A full-precision (float32) 768-dim vector takes 3,072 bytes. At 100M documents that’s ~300 GB — too large for RAM. Quantization trades a small recall loss for orders-of-magnitude reductions in memory and index size.
Quantization Types
Scalar Quantization (SQ)
Maps each float32 dimension to a smaller integer type (int8, int4). Simple, fast, widely supported.
- int8 / SQ8: 4× memory reduction; near-lossless quality
- int4 / SQ4: 8× reduction; slightly more quality loss
Binary Quantization (BQ)
Maps each dimension to a single bit (positive → 1, negative → 0).

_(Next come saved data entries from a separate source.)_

-- ==== Sys2Proof/Config.lean ====
section
/-! DEFINITION. What an implementation fixes and the spec does not: the parameters of 00_scope.md R7 that are plain
data (`Params`, a field of State that no operation writes, log 5) and the functions no source gives, as free values:
opaque constants of which nothing can be computed or proved (93_implementation_defined.md, section 2). -/

namespace Sys2Proof

/-- The title-specific formats, named but not described by the source (00_scope.md R4). -/
inductive TitleName where
  | legacy16
  | qsplit
  | reversed
  deriving DecidableEq, Repr, Inhabited

/-- `FMT`, the recognised frame format (00_scope.md R4, 10_state.md R58). -/
inductive Fmt where
  | strShared
  | strDiff
  | prefix40
  | title (t : TitleName)
  deriving DecidableEq, Repr, Inhabited

/-- `HDR.DCMODE` (10_state.md R59). -/
inductive DcMode where
  | shared
  | diff
  deriving DecidableEq, Repr, Inhabited

/-- `HDR.ACTABLE` (10_state.md R59). -/
inductive AcTable where
  | main
  | title
  deriving DecidableEq, Repr, Inhabited

/-- The causes of a ReadCorruption, in the order of their numbers 1 to 10 (60_exceptions.md R702). -/
inductive Cause where
  | unrecognizedHeader
  | zeroQscale
  | qscaleRange
  | badVersion
  | unmatchedVlc
  | unmatchedDc
  | dcRange
  | zeroEscape
  | runOverflow
  | runOutOfBounds
  deriving DecidableEq, Repr, Inhabited

/-- A pixel of the RGB output (20_memory.md R121). -/
structure Pixel where
  r : Byte
  g : Byte
  b : Byte
  deriving DecidableEq, Repr, Inhabited

/-- The chroma of a luma position (46_color.md R601). -/
structure Chroma where
  cb : Sample
  cr : Sample
  deriving DecidableEq, Repr, Inhabited

/-- What a kernel other than NEAREST works on (46_color.md R602): the variant and the two chroma planes, row-major. -/
structure ChromaPlanes where
  variant : Variant
  columns : Nat
  rows : Nat
  cb : List Sample
  cr : List Sample
  deriving DecidableEq, Repr, Inhabited

/-- The channels of a pixel. -/
inductive Channel where
  | red
  | green
  | blue
  deriving DecidableEq, Repr, Inhabited

/-- A row of a supplied VLC table (43_entropy_ac.md R370): the code without its sign bit, the run and the magnitude.
A magnitude of 0 is allowed and gives a degenerate code: DESIGN CHOICE (log 24). -/
structure VlcEntry where
  code : Bits
  run : BitVec 6
  magnitude : BitVec 9
  deriving DecidableEq, Repr, Inhabited

/-- A row of a supplied differential DC table (42_entropy_dc.md R303, R305): a whole codeword and its delta. -/
structure DcEntry where
  code : Bits
  delta : Int
  deriving DecidableEq, Repr, Inhabited

/-- A row of a title's VLC table whose signs follow a rule of its own: a whole codeword and what it stands for
(43_entropy_ac.md R370).  A level of 0 is allowed and gives a degenerate code: DESIGN CHOICE (log 24). -/
structure VlcCodeword where
  code : Bits
  run : BitVec 6
  level : BitVec 10
  deriving DecidableEq, Repr, Inhabited

/-- A title's VLC table (43_entropy_ac.md R370): with the sign bit of R366, or with the entry's own sign rule, whatever it
is, written out as whole codewords with signed levels (log 11). -/
inductive TitleVlc where
  | signBit (rows : List VlcEntry)
  | ownSigns (rows : List VlcCodeword)
  deriving DecidableEq, Repr, Inhabited

/-- A title format's DC codewords (42_entropy_dc.md R307; 92_eei_decisions.md D38): by default those of the shared scheme.
An entry may instead leave the scheme to its parser, which writes `HDR.DCMODE` (10_state.md R59), with the codewords of that
scheme or with codewords of its own, `Config.titleDc` and `Config.titleDcDelta` (log 23). -/
inductive TitleDcScheme where
  | shared
  | parsed
  | own
  deriving DecidableEq, Repr

/-- An entry of `TITLE_FORMATS` (41_entropy_header.md R256), the part of it that is plain data; its match predicate,
its parser and its escape decoder are `Config.titleMatch`, `Config.titleParse` and `Config.titleEscape` (log 11). -/
structure TitleFormat where
  name : TitleName
  markerRequired : Bool
  bigEndianUnits : Bool
  acTable : AcTable
  vlc : TitleVlc
  /-- 42_entropy_dc.md R307: "By default every title format uses the shared scheme". -/
  dc : TitleDcScheme := .shared
  deriving DecidableEq, Repr

/-- What `T.parse` writes into `HDR` (41_entropy_header.md R256), but for `HDR.ACTABLE`, which the entry gives; a qscale is
1 more than the number here, so that it lies in 1..63 (10_state.md R59).  The marker is the one `HDR.MARKER` holds where none
is required, the scheme the one `HDR.DCMODE` holds where the entry does not keep to the default (42_entropy_dc.md R307). -/
structure TitleHeader where
  rlcCount : Half
  marker : Half
  qscaleL : Fin 63
  qscaleC : Fin 63
  version : Half
  dcMode : DcMode
  body : Nat
  deriving DecidableEq, Repr, Inhabited

/-- An error of `T.parse`: one of the causes of 41_entropy_header.md R255, with the value that 60_exceptions.md R702
records for it; a qscale out of range is 64 more than the number here (64..65535). -/
inductive TitleError where
  | zeroQscale
  | qscaleRange (q : Fin 65472)
  | badVersion (v : Half)
  deriving DecidableEq, Repr, Inhabited

/-- The cause of an error of `T.parse` (60_exceptions.md R702). -/
def TitleError.cause : TitleError → Cause
  | .zeroQscale => .zeroQscale
  | .qscaleRange _ => .qscaleRange
  | .badVersion _ => .badVersion

/-- The value an error of `T.parse` records (60_exceptions.md R702). -/
def TitleError.value : TitleError → Nat
  | .zeroQscale => 0
  | .qscaleRange q => q.val + 64
  | .badVersion v => v.toNat

/-- The result of `T.parse` (41_entropy_header.md R256). -/
inductive TitleParse where
  | ok (h : TitleHeader)
  | corrupt (e : TitleError)
  deriving DecidableEq, Repr, Inhabited

/-- The result of `T.escape` on the bits after the run (43_entropy_ac.md R365): the bits it takes and the level, or an
error, of a cause of 60_exceptions.md R702 that an escape can have; the core records the value of that cause, the
available bits or the run.  The bits are one more than the number here, so that they are the 1..22 of one `Take`
(20_memory.md R111): R365 gives no bound, and this one is the model's DESIGN CHOICE (log 11). -/
inductive TitleEscape where
  | level (bits : Fin 22) (l : BitVec 10)
  | zeroEscape (bits : Fin 22)
  | endOfStream
  | unmatchedVlc
  deriving DecidableEq, Repr, Inhabited

/-- The result of a title's own DC codeword (42_entropy_dc.md R307): its bits, which are one more than the number here,
with what it stands for, or an error, of which the core records the available bits (60_exceptions.md R702). -/
inductive TitleDcResult (α : Type) where
  | code (bits : Fin 22) (value : α)
  | endOfStream
  | unmatchedDc
  deriving DecidableEq, Repr, Inhabited

/-- Which `CONSOLE_TO_RGB` the implementation has: the default of 46_color.md R610, or one of its own. -/
inductive RgbConversion where
  | default
  | supplied
  deriving DecidableEq, Repr, Inhabited

/-- Which `IDCT_FLOAT` and `IDCT1_FLOAT` the implementation has: the default of 45_reconstruction.md R566, or its own. -/
inductive FloatIdct where
  | default
  | supplied
  deriving DecidableEq, Repr, Inhabited

/-- The parameters of 00_scope.md R7 that are plain data.  The defaults are `Machine.defaultParams`. -/
structure Params where
  /-- `MAX_DIM` (D33). -/
  maxDim : Half
  /-- `ZERO_AC_TOLERANT` (43_entropy_ac.md R363). -/
  zeroAcTolerant : List Fmt
  /-- `EXTRA_SHARED_VERSIONS` (41_entropy_header.md R255). -/
  extraSharedVersions : List Half
  /-- `TITLE_FORMATS` (41_entropy_header.md R256). -/
  titleFormats : List TitleFormat
  /-- `AC_VLC_TABLE`: none for the default table of 30_encoding.md R163, whose rows are instructions. -/
  acVlcTable : Option (List VlcEntry)
  /-- `DC_DIFF_TABLE_LUMA`: none for the default of 42_entropy_dc.md R305, whose rows are instructions. -/
  dcDiffTableLuma : Option (List DcEntry)
  /-- `DC_DIFF_TABLE_CHROMA`: none for the default of 42_entropy_dc.md R305. -/
  dcDiffTableChroma : Option (List DcEntry)
  /-- `ZIGZAG` (45_reconstruction.md R552). -/
  zigzag : Vector (Fin 64) 64
  /-- `QUANT_DEFAULT` (45_reconstruction.md R554). -/
  quantDefault : Vector Byte 64
  /-- The kernels the `UPSAMPLER` parameter defines beside NEAREST (46_color.md R602). -/
  kernels : List Kernel
  /-- `CONSOLE_TO_RGB` (46_color.md R610). -/
  rgbConversion : RgbConversion
  /-- `IDCT_FLOAT` and `IDCT1_FLOAT` (45_reconstruction.md R566). -/
  floatIdct : FloatIdct
  deriving DecidableEq, Repr

namespace Config

/-- `IDCT_INT` (45_reconstruction.md R567): the samples of the 64 integer coefficients, by index `8 * y + x` (log 6). -/
opaque idctInt : List Int → Fin 64 → Int

/-- `IDCT1_INT` (45_reconstruction.md R567): the samples of the one coefficient at a matrix index (log 6). -/
opaque idct1Int : Fin 64 → Int → Fin 64 → Int

/-- The binary64 result of `IDCT_FLOAT` (45_reconstruction.md R565, R566), whose last bits are in no source (log 7). -/
opaque idctFloat : List Double → Fin 64 → Double

/-- A supplied `IDCT1_FLOAT` (45_reconstruction.md R565; log 7). -/
opaque idct1Float : Fin 64 → Double → Fin 64 → Double

/-- A kernel other than NEAREST (46_color.md R602): of its planes, the chroma at the luma column and row (log 9). -/
opaque upsample : Kernel → ChromaPlanes → Nat → Nat → Chroma

/-- `REC601_CONVERT` (46_color.md R616): from the size and the cropped planes Y, Cb, Cr one after another, the sample
at an index of the output (log 10). -/
opaque rec601 : Variant → Nat → Nat → List Sample → Nat → Sample

/-- A supplied `CONSOLE_TO_RGB` (46_color.md R610, 93_implementation_defined.md G15), of Y, Cb, Cr (log 8). -/
opaque consoleToRgb : Sample → Sample → Sample → Pixel

/-- The channel of a triple (Y, Cb, Cr) whose conversion is not a number: no rule states it (log 8). -/
opaque nanChannel : Sample → Sample → Sample → Channel → Byte

/-- `T.match` (41_entropy_header.md R256), of the format, whether its marker is required, the first 50 bytes and
the length (log 11). -/
opaque titleMatch : TitleName → Bool → List Byte → Nat → Bool

/-- `T.parse` (41_entropy_header.md R256; log 11). -/
opaque titleParse : TitleName → List Byte → TitleParse

/-- `T.escape` (43_entropy_ac.md R365), of the upcoming bits after the prefix and the run (log 11). -/
opaque titleEscape : TitleName → Bits → TitleEscape

/-- A title's own DC codeword where `HDR.DCMODE` is SHARED (42_entropy_dc.md R307), of whether the block is luma and the
upcoming bits: it stands for the DC itself (log 23). -/
opaque titleDc : TitleName → Bool → Bits → TitleDcResult (BitVec 10)

/-- A title's own DC codeword where `HDR.DCMODE` is DIFF (42_entropy_dc.md R307), of whether the block is luma and the
upcoming bits: it stands for a delta of the predictor (R303; log 23). -/
opaque titleDcDelta : TitleName → Bool → Bits → TitleDcResult Int

end Config

end Sys2Proof
end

- 32× compression vs. float32
- Similarity via Hamming distance (XOR + popcount) — extremely fast on CPU
- Works best when vectors are centered near zero (zero-mean distribution)
- Elasticsearch’s BBQ (Better Binary Quantization) applies centering + rescoring to recover precision loss
Optimized Scalar Quantization (OSQ)
Elastic’s approach: uniform grid → integer arithmetic → SIMD-friendly operations.
- 10–40× faster than float32 ANN on CPU
- Uses anisotropic loss function to weight high-magnitude dimensions more heavily
- Centroid centering before quantization to reduce distortion
- See: Elasticsearch BBQ Optimized Scalar Quantization vs TurboQuant
TurboQuant / RaBitQ (Rotation-Based)
New family of rotation-based quantization algorithms (2024–2026). Apply a random orthogonal rotation before quantization to equalize per-coordinate variance.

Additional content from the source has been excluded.